> Task brief: Return each line, exactly as given, from the one containing "b.fresh && (decide (b.state = .clickUp)" through the end of the entries below, and skip the rest.

Dataset entries
-- ==== Sys2Proof/Machine/Flags.lean ====
section
/-! DEFINITION. The block's one-bit flags (spec/10_state.md rule R50) where an operation computes one: the checksum verdict,
a button's `fresh` and the predicates on it, a light's `state_changed`. The codec's `enc_open` and `dec_stop` are computed
where rules R123 and R127 set them (Stuffing.lean). -/

namespace Sys2Proof.Machine

open Sys2Proof

/-- The received checksum value, assembled from its two wire bytes in the configured order (rule R86). -/
def assembleCksum (o : CksumOrder) (b0 b1 : Byte) : BitVec 16 :=
  match o with
  | .loFirst => b1 ++ b0
  | .hiFirst => b0 ++ b1

/-- The two wire bytes of a checksum value, in the configured order (rule R86). -/
def wireCksum (o : CksumOrder) (ck : BitVec 16) : Bytes :=
  match o with
  | .loFirst => [cksumLo ck, cksumHi ck]
  | .hiFirst => [cksumHi ck, cksumLo ck]

/-- `pkt_cksum_ok`: the received value is that of the type byte, the length byte and the payload (rule R169). -/
def cksumVerdict (received : BitVec 16) (ty len : Byte) (payload : Bytes) : Bool :=
  decide (received = fletcher16 (ty :: len :: payload))

/-- `fresh` after a tick: set exactly when the tick made a transition (rule R223). -/
def freshAfter (next : Option GestureState) : Bool := next.isSome

/-- `is_click`: on entry to `Pressed` or `DoubleClick` (rule R227). -/
def Button.isClick (b : Button) : Bool := b.fresh && (decide (b.state = .pressed) || decide (b.state = .doubleClick))

/-- `is_single_click` (rule R228). -/
def Button.isSingleClick (b : Button) : Bool := b.fresh && decide (b.state = .singleClick)

/-- `is_double_click` (rule R229). -/
def Button.isDoubleClick (b : Button) : Bool := b.fresh && decide (b.state = .doubleClick)

/-- `is_long_click` (rule R230). -/
def Button.isLongClick (b : Button) : Bool := b.fresh && decide (b.state = .longClick)

/-- `is_released`: on entry to `ClickUp`, and to `OtherUp` where the configuration says so (rule R231). -/
def Button.isReleased (c : Config) (b : Button) : Bool :=
  b.fresh && (decide (b.state = .clickUp) || (c.releasedOnOtherUp && decide (b.state = .otherUp)))

/-- A mutator's write of the light's state, which always sets `state_changed` (rule R257). -/
def Light.intend (l : Light) (st : LightState) : Light := { l with state := st, stateChanged := true }

end Sys2Proof.Machine
end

> Answer to the exercise:
  b.fresh && (decide (b.state = .clickUp) || (c.releasedOnOtherUp && decide (b.state = .otherUp)))

/-- A mutator's write of the light's state, which always sets `state_changed` (rule R257). -/
def Light.intend (l : Light) (st : LightState) : Light := { l with state := st, stateChanged := true }

end Sys2Proof.Machine
end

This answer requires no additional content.